*** Opening of Records ***
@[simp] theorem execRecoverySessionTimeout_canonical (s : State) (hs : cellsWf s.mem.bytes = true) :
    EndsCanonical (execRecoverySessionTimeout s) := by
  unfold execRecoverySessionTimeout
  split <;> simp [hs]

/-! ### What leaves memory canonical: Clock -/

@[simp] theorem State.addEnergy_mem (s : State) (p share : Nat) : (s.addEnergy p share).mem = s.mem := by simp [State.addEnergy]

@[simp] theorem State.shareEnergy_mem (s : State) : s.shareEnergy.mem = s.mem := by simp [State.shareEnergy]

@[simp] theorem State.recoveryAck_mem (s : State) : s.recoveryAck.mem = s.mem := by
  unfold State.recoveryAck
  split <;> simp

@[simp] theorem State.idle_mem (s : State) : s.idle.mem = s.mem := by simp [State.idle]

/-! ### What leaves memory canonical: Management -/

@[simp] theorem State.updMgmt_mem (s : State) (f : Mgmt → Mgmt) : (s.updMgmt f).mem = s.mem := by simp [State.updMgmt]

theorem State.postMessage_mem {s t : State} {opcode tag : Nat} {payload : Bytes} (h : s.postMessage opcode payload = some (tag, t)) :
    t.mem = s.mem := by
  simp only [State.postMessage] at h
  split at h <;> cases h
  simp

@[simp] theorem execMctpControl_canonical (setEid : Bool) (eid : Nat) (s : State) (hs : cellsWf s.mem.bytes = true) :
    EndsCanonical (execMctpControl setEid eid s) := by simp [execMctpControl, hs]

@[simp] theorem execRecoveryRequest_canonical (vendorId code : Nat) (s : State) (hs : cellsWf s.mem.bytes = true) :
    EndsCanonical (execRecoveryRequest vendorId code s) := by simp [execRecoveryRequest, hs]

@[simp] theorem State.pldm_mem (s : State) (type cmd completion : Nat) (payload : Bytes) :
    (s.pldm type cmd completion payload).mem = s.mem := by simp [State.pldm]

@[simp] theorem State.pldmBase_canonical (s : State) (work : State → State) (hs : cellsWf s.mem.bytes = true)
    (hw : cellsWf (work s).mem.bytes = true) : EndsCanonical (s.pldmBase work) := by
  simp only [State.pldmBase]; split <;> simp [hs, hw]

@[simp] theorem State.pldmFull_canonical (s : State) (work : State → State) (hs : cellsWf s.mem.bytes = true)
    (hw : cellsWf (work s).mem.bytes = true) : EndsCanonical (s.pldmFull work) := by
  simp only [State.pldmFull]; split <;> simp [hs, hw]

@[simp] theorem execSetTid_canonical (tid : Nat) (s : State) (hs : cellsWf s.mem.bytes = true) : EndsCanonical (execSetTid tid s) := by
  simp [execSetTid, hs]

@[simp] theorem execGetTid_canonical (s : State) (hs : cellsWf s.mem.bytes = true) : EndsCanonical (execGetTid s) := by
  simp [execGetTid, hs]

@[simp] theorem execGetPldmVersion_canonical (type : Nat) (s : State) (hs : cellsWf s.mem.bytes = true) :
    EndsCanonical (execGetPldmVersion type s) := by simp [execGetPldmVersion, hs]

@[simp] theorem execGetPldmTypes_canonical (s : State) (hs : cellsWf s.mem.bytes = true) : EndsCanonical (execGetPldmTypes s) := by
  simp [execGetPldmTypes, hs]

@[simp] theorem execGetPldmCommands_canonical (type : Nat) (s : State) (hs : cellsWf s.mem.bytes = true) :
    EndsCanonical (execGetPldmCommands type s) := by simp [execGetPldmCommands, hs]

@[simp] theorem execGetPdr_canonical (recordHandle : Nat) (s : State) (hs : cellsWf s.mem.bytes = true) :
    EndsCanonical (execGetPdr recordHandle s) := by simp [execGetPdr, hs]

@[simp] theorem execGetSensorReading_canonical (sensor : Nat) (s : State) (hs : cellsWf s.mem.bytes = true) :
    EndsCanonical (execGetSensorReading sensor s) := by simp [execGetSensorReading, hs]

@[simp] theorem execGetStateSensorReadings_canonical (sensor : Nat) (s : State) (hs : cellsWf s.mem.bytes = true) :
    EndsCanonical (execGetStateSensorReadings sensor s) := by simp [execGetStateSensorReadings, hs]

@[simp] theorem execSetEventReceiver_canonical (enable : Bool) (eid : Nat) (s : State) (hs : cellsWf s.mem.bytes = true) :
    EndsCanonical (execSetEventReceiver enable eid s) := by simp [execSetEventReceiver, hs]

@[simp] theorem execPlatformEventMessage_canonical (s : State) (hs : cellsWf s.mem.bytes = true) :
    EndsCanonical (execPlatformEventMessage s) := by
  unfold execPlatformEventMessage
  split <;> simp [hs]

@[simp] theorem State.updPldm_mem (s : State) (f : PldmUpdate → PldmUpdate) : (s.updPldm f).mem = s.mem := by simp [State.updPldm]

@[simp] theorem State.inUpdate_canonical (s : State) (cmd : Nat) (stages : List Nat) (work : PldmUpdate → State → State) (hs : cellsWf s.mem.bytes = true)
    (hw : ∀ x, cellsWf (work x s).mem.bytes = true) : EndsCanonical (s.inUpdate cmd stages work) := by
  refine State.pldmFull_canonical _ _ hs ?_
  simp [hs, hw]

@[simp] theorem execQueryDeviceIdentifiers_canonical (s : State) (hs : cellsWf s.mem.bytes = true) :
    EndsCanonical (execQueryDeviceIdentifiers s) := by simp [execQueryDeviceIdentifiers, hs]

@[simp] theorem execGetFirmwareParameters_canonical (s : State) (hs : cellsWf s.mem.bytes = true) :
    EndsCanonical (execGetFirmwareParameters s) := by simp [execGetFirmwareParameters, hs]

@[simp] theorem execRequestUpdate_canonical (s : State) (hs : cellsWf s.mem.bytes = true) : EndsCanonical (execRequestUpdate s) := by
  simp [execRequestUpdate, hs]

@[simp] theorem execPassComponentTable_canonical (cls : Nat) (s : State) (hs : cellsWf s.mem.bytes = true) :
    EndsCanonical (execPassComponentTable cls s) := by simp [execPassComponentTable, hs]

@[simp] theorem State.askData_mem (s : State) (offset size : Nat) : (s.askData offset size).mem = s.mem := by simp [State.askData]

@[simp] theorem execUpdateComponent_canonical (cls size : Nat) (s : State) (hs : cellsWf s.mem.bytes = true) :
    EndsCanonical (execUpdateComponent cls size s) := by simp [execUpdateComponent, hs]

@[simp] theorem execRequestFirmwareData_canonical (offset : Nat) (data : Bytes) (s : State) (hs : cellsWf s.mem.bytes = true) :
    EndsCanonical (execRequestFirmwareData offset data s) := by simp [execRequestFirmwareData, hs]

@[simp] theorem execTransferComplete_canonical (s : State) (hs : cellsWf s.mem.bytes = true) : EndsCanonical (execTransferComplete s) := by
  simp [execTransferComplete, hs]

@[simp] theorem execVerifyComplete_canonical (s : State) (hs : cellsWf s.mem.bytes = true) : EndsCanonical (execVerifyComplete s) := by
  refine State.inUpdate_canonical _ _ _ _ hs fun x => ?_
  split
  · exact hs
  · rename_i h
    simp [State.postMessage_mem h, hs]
*** Close of Records ***
Task to carry out -
Scan the entries above for the string "size" and copy each line containing it.

Task response -
@[simp] theorem State.askData_mem (s : State) (offset size : Nat) : (s.askData offset size).mem = s.mem := by simp [State.askData]
@[simp] theorem execUpdateComponent_canonical (cls size : Nat) (s : State) (hs : cellsWf s.mem.bytes = true) :
    EndsCanonical (execUpdateComponent cls size s) := by simp [execUpdateComponent, hs]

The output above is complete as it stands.